The Madelinots are French-speaking for the most part, but on Entry Island they speak only English. This explained Sime's inclusion on the team, because he was equally at home with French or English. Entry Island is about 900 miles from Montreal, although it is still part of the province of Québec. The police team must make the final leg of the trip by boat.

The victim, James Cowell, was a native of the Islands (called the Magdalens by the French speakers and the Madeleines by the English speakers) and a wealthy businessman who, among other things, ran half the lobster boats in the Madeleines. His wife Kirsty claimed there was an intruder in a mask who attacked her and, when Cowell came to help her, he was stabbed several times.  Most of the team thinks this will be an open-and-shut case, but Sime is unsure because, for one thing, Kirsty looks very familiar to him and she does look as if she has been beaten up.

Sime (pronounced Sheem) is not at the top of his game, because his personal problems are overwhelming him in his sleepless state, and when he does sleep, he is disturbed by vivid recollections of stories read to him by his grandmother, triggered by meeting Kirsty. His grandmother read these stories from an old family journal written by a Simon Mackenzie, written in the mid-1800s when the lands in the Outer Hebrides were being cleared of the starving, poverty-stricken Scottish sharecroppers by the English lords so they could raise sheep. What was it about this remote location that was triggering these memories of the Highland clearances?

There wasn't much on Entry Island except a dwindling population of about one hundred people, a few stores, a church, a school and a post office. So when Kirsty claims she has not left the island for 10 years, and says she never wants to leave, no one believes her. And since the area is so hard to get to, the police doubt the talk about an intruder.  The spotlight is focused solely on Kirsty, particularly when there is another disappearance and possible death of another of the island's inhabitants.

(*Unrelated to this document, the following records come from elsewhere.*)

/-! ### `panel` -/

@[simp] theorem State.panel_setPanel (s : State) (n : Nat) (x : Panel) : (s.setPanel n x).panel n = x := tget_tset_self ..
theorem State.panel_setPanel_ne (s : State) (n : Nat) (x : Panel) (m : Nat) (h : m ≠ n) : (s.setPanel n x).panel m = s.panel m := tget_tset_ne _ _ _ h
@[simp] theorem State.panel_modPanel (s : State) (n : Nat) (f : Panel → Panel) : (s.modPanel n f).panel n = f (s.panel n) := tget_tset_self ..
theorem State.panel_modPanel_ne (s : State) (n : Nat) (f : Panel → Panel) (m : Nat) (h : m ≠ n) : (s.modPanel n f).panel m = s.panel m := tget_tset_ne _ _ _ h
@[simp] theorem State.sys_setPanel (s : State) (n : Nat) (x : Panel) : (s.setPanel n x).sys = s.sys := rfl
@[simp] theorem State.sys_modPanel (s : State) (n : Nat) (f : Panel → Panel) : (s.modPanel n f).sys = s.sys := rfl
@[simp] theorem State.permits_setPanel (s : State) (n : Nat) (x : Panel) : (s.setPanel n x).permits = s.permits := rfl
@[simp] theorem State.permits_modPanel (s : State) (n : Nat) (f : Panel → Panel) : (s.modPanel n f).permits = s.permits := rfl
@[simp] theorem State.cfg_setPanel (s : State) (n : Nat) (x : Panel) : (s.setPanel n x).cfg = s.cfg := rfl
@[simp] theorem State.cfg_modPanel (s : State) (n : Nat) (f : Panel → Panel) : (s.modPanel n f).cfg = s.cfg := rfl
@[simp] theorem State.img_setPanel (s : State) (n : Nat) (x : Panel) : (s.setPanel n x).img = s.img := rfl
@[simp] theorem State.img_modPanel (s : State) (n : Nat) (f : Panel → Panel) : (s.modPanel n f).img = s.img := rfl
@[simp] theorem State.net_setPanel (s : State) (n : Nat) (x : Panel) : (s.setPanel n x).net = s.net := rfl
@[simp] theorem State.net_modPanel (s : State) (n : Nat) (f : Panel → Panel) : (s.modPanel n f).net = s.net := rfl
@[simp] theorem State.lnd_setPanel (s : State) (n : Nat) (x : Panel) : (s.setPanel n x).lnd = s.lnd := rfl
@[simp] theorem State.lnd_modPanel (s : State) (n : Nat) (f : Panel → Panel) : (s.modPanel n f).lnd = s.lnd := rfl
@[simp] theorem State.hst_setPanel (s : State) (n : Nat) (x : Panel) : (s.setPanel n x).hst = s.hst := rfl
@[simp] theorem State.hst_modPanel (s : State) (n : Nat) (f : Panel → Panel) : (s.modPanel n f).hst = s.hst := rfl
@[simp] theorem State.vlk_setPanel (s : State) (n : Nat) (x : Panel) : (s.setPanel n x).vlk = s.vlk := rfl
@[simp] theorem State.vlk_modPanel (s : State) (n : Nat) (f : Panel → Panel) : (s.modPanel n f).vlk = s.vlk := rfl
@[simp] theorem State.yrd_setPanel (s : State) (n : Nat) (x : Panel) : (s.setPanel n x).yrd = s.yrd := rfl
@[simp] theorem State.yrd_modPanel (s : State) (n : Nat) (f : Panel → Panel) : (s.modPanel n f).yrd = s.yrd := rfl
@[simp] theorem State.scl_setPanel (s : State) (n : Nat) (x : Panel) : (s.setPanel n x).scl = s.scl := rfl
@[simp] theorem State.scl_modPanel (s : State) (n : Nat) (f : Panel → Panel) : (s.modPanel n f).scl = s.scl := rfl
@[simp] theorem State.tly_setPanel (s : State) (n : Nat) (x : Panel) : (s.setPanel n x).tly = s.tly := rfl
@[simp] theorem State.tly_modPanel (s : State) (n : Nat) (f : Panel → Panel) : (s.modPanel n f).tly = s.tly := rfl
@[simp] theorem State.blz_setPanel (s : State) (n : Nat) (x : Panel) : (s.setPanel n x).blz = s.blz := rfl
@[simp] theorem State.blz_modPanel (s : State) (n : Nat) (f : Panel → Panel) : (s.modPanel n f).blz = s.blz := rfl
@[simp] theorem State.imd_setPanel (s : State) (n : Nat) (x : Panel) : (s.setPanel n x).imd = s.imd := rfl
@[simp] theorem State.imd_modPanel (s : State) (n : Nat) (f : Panel → Panel) : (s.modPanel n f).imd = s.imd := rfl
@[simp] theorem State.saf_setPanel (s : State) (n : Nat) (x : Panel) : (s.setPanel n x).saf = s.saf := rfl
@[simp] theorem State.saf_modPanel (s : State) (n : Nat) (f : Panel → Panel) : (s.modPanel n f).saf = s.saf := rfl
@[simp] theorem State.pvy_setPanel (s : State) (n : Nat) (x : Panel) : (s.setPanel n x).pvy = s.pvy := rfl
@[simp] theorem State.pvy_modPanel (s : State) (n : Nat) (f : Panel → Panel) : (s.modPanel n f).pvy = s.pvy := rfl
@[simp] theorem State.chk_setPanel (s : State) (n : Nat) (x : Panel) : (s.setPanel n x).chk = s.chk := rfl
@[simp] theorem State.chk_modPanel (s : State) (n : Nat) (f : Panel → Panel) : (s.modPanel n f).chk = s.chk := rfl
@[simp] theorem State.skl_setPanel (s : State) (n : Nat) (x : Panel) : (s.setPanel n x).skl = s.skl := rfl
@[simp] theorem State.skl_modPanel (s : State) (n : Nat) (f : Panel → Panel) : (s.modPanel n f).skl = s.skl := rfl
@[simp] theorem State.nfc_setPanel (s : State) (n : Nat) (x : Panel) : (s.setPanel n x).nfc = s.nfc := rfl
@[simp] theorem State.nfc_modPanel (s : State) (n : Nat) (f : Panel → Panel) : (s.modPanel n f).nfc = s.nfc := rfl
@[simp] theorem State.key_setPanel (s : State) (n : Nat) (x : Panel) : (s.setPanel n x).key = s.key := rfl
@[simp] theorem State.key_modPanel (s : State) (n : Nat) (f : Panel → Panel) : (s.modPanel n f).key = s.key := rfl
@[simp] theorem State.tim_setPanel (s : State) (n : Nat) (x : Panel) : (s.setPanel n x).tim = s.tim := rfl
@[simp] theorem State.tim_modPanel (s : State) (n : Nat) (f : Panel → Panel) : (s.modPanel n f).tim = s.tim := rfl
@[simp] theorem State.crs_setPanel (s : State) (n : Nat) (x : Panel) : (s.setPanel n x).crs = s.crs := rfl
@[simp] theorem State.crs_modPanel (s : State) (n : Nat) (f : Panel → Panel) : (s.modPanel n f).crs = s.crs := rfl
@[simp] theorem State.evt_setPanel (s : State) (n : Nat) (x : Panel) : (s.setPanel n x).evt = s.evt := rfl
@[simp] theorem State.evt_modPanel (s : State) (n : Nat) (f : Panel → Panel) : (s.modPanel n f).evt = s.evt := rfl
@[simp] theorem State.elog_setPanel (s : State) (n : Nat) (x : Panel) : (s.setPanel n x).elog = s.elog := rfl
@[simp] theorem State.elog_modPanel (s : State) (n : Nat) (f : Panel → Panel) : (s.modPanel n f).elog = s.elog := rfl
@[simp] theorem State.eseq_setPanel (s : State) (n : Nat) (x : Panel) : (s.setPanel n x).eseq = s.eseq := rfl
@[simp] theorem State.eseq_modPanel (s : State) (n : Nat) (f : Panel → Panel) : (s.modPanel n f).eseq = s.eseq := rfl
@[simp] theorem State.elost_setPanel (s : State) (n : Nat) (x : Panel) : (s.setPanel n x).elost = s.elost := rfl
@[simp] theorem State.elost_modPanel (s : State) (n : Nat) (f : Panel → Panel) : (s.modPanel n f).elost = s.elost := rfl
@[simp] theorem State.eSec_setPanel (s : State) (n : Nat) (x : Panel) : (s.setPanel n x).eSec = s.eSec := rfl
@[simp] theorem State.eSec_modPanel (s : State) (n : Nat) (f : Panel → Panel) : (s.modPanel n f).eSec = s.eSec := rfl
@[simp] theorem State.eCount_setPanel (s : State) (n : Nat) (x : Panel) : (s.setPanel n x).eCount = s.eCount := rfl
@[simp] theorem State.eCount_modPanel (s : State) (n : Nat) (f : Panel → Panel) : (s.modPanel n f).eCount = s.eCount := rfl
@[simp] theorem State.mem_setPanel (s : State) (n : Nat) (x : Panel) : (s.setPanel n x).mem = s.mem := rfl
@[simp] theorem State.mem_modPanel (s : State) (n : Nat) (f : Panel → Panel) : (s.modPanel n f).mem = s.mem := rfl
@[simp] theorem State.sent_setPanel (s : State) (n : Nat) (x : Panel) : (s.setPanel n x).sent = s.sent := rfl
@[simp] theorem State.sent_modPanel (s : State) (n : Nat) (f : Panel → Panel) : (s.modPanel n f).sent = s.sent := rfl
@[simp] theorem State.fresh_setPanel (s : State) (n : Nat) (x : Panel) : (s.setPanel n x).fresh = s.fresh := rfl
@[simp] theorem State.fresh_modPanel (s : State) (n : Nat) (f : Panel → Panel) : (s.modPanel n f).fresh = s.fresh := rfl
@[simp] theorem State.pending_setPanel (s : State) (n : Nat) (x : Panel) : (s.setPanel n x).pending = s.pending := rfl
@[simp] theorem State.pending_modPanel (s : State) (n : Nat) (f : Panel → Panel) : (s.modPanel n f).pending = s.pending := rfl
@[simp] theorem State.brd_rail_setPanel (s : State) (n : Nat) (x : Panel) : (s.setPanel n x).brd.rail = s.brd.rail := rfl
@[simp] theorem State.brd_rail_modPanel (s : State) (n : Nat) (f : Panel → Panel) : (s.modPanel n f).brd.rail = s.brd.rail := rfl
@[simp] theorem State.brd_railPermit_setPanel (s : State) (n : Nat) (x : Panel) : (s.setPanel n x).brd.railPermit = s.brd.railPermit := rfl
@[simp] theorem State.brd_railPermit_modPanel (s : State) (n : Nat) (f : Panel → Panel) : (s.modPanel n f).brd.railPermit = s.brd.railPermit := rfl
@[simp] theorem State.brd_askLater_setPanel (s : State) (n : Nat) (x : Panel) : (s.setPanel n x).brd.askLater = s.brd.askLater := rfl
@[simp] theorem State.brd_askLater_modPanel (s : State) (n : Nat) (f : Panel → Panel) : (s.modPanel n f).brd.askLater = s.brd.askLater := rfl
@[simp] theorem State.brd_railHold_setPanel (s : State) (n : Nat) (x : Panel) : (s.setPanel n x).brd.railHold = s.brd.railHold := rfl
@[simp] theorem State.brd_railHold_modPanel (s : State) (n : Nat) (f : Panel → Panel) : (s.modPanel n f).brd.railHold = s.brd.railHold := rfl
@[simp] theorem State.brd_nextNo_setPanel (s : State) (n : Nat) (x : Panel) : (s.setPanel n x).brd.nextNo = s.brd.nextNo := rfl
@[simp] theorem State.brd_nextNo_modPanel (s : State) (n : Nat) (f : Panel → Panel) : (s.modPanel n f).brd.nextNo = s.brd.nextNo := rfl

Remnants of a hurricane are barreling down on the islands, and the weather becomes a character in itself as it wreaks havoc, with mighty and furious winds and burning, spitting rain. Entry Island is temporarily cut off from the world as it hunkers down in the storm. I myself felt cold, damp and miserable as I was caught up in the descriptions of the tempest.

Peter May has written several very successful series. His first featured Li Yan, a detective in the Beijing police who has partnered with an American pathologist, Margaret Campbell, to solve some very unusual cases. Then May moved onto France, where Enzo Macleod, a Scottish biologist, took on several amazing cold cases. My favorite series has been the Lewis trilogy, in which Fin Macleod, a Detective Inspector in Edinburgh, returns to his birthplace on the Isle of Lewis in the Outer Hebrides of Scotland.

Entry Island is somewhat of a departure for Peter May, because the murder mystery takes a back seat to the history of the settlement of some of the Madeleine Islands. There is a focus on the very bad old days of the times between the forced dispersal of the Scots to the New World and the difficulties the immigrants faced when their welcome was not to be counted on. The story moves on at a slow pace, as Sime has repeated flashbacks to the days of his ancestors. I believe May's descriptions of the injustices and the inhumanity of the past kept my blood on the boil. It was due to the same Scot in me that makes me shiver when I hear the bagpipes.

Despite an exotic location and the distinctive individuals involved in the crime, the motives for murder are not that unusual. Sime Mackenzie faces a conflict between his professional duty and his personal desires and he is led down a path he could never have foreseen. If you enjoy your crime novels with connections to another time this book would be a great addition to a TBR pile.